[Dataset entries]
◇ ◇ ◇ ◇ ◇ ◇ ◇

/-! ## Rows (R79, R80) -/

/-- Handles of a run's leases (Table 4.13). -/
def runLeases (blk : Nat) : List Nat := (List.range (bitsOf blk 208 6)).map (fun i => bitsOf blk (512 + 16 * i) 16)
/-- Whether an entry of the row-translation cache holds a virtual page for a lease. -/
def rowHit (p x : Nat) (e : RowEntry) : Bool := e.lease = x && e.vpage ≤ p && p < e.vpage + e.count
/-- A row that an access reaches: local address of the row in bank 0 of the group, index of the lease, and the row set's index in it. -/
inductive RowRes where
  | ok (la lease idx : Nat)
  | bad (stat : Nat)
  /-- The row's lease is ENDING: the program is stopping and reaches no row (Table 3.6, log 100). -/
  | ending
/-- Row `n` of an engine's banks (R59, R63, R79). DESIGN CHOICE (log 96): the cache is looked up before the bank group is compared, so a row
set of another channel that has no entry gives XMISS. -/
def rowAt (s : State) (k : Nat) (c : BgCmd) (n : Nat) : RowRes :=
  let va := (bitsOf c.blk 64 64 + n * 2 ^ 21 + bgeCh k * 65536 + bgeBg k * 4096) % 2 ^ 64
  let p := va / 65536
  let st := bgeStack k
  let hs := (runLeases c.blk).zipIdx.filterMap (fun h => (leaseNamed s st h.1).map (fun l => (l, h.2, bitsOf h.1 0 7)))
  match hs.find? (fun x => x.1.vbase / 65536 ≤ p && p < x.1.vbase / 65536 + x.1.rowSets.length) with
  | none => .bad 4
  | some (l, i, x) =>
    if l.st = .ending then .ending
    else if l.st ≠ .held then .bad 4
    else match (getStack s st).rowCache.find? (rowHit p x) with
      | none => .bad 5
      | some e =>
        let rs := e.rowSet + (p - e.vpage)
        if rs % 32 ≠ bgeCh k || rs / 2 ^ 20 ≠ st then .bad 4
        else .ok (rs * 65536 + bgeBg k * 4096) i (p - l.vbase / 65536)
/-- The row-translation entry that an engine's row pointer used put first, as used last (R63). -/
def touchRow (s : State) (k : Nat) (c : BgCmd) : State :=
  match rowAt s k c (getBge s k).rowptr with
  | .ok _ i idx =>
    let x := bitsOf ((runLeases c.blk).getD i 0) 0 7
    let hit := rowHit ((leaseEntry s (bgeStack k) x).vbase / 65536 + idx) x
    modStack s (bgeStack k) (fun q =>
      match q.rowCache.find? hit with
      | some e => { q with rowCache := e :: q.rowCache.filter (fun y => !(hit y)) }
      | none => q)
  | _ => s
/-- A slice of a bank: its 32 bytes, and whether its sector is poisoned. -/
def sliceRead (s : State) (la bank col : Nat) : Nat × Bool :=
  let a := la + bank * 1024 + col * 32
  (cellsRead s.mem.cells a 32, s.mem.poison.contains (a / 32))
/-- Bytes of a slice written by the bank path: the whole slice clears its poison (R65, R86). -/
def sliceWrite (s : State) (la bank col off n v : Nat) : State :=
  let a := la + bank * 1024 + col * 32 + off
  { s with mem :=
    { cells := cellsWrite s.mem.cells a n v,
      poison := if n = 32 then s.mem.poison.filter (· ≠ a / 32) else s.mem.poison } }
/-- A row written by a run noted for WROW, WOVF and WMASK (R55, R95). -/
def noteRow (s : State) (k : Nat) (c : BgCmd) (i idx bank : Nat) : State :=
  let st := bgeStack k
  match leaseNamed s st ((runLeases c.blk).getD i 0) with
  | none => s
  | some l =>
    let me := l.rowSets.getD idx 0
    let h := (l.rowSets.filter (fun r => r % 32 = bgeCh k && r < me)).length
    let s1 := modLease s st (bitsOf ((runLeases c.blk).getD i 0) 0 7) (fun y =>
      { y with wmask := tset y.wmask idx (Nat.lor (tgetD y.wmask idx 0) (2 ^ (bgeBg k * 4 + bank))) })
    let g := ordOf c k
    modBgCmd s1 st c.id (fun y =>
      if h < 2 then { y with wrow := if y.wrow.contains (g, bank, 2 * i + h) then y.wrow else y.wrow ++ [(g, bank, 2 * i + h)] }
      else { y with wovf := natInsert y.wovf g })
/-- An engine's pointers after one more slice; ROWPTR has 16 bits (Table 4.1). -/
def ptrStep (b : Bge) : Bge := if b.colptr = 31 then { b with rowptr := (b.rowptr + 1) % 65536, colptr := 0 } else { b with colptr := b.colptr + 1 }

◇ ◇ ◇ ◇ ◇ ◇ ◇

*Task instructions*.
For this exercise, output exactly the lines above from the line with "q with rowCache" to the line with "poison := if", counting both, and leave out the rest.

*Solution for this problem*.
      | some e => { q with rowCache := e :: q.rowCache.filter (fun y => !(hit y)) }
      | none => q)
  | _ => s
/-- A slice of a bank: its 32 bytes, and whether its sector is poisoned. -/
def sliceRead (s : State) (la bank col : Nat) : Nat × Bool :=
  let a := la + bank * 1024 + col * 32
  (cellsRead s.mem.cells a 32, s.mem.poison.contains (a / 32))
/-- Bytes of a slice written by the bank path: the whole slice clears its poison (R65, R86). -/
def sliceWrite (s : State) (la bank col off n v : Nat) : State :=
  let a := la + bank * 1024 + col * 32 + off
  { s with mem :=
    { cells := cellsWrite s.mem.cells a n v,
      poison := if n = 32 then s.mem.poison.filter (· ≠ a / 32) else s.mem.poison } }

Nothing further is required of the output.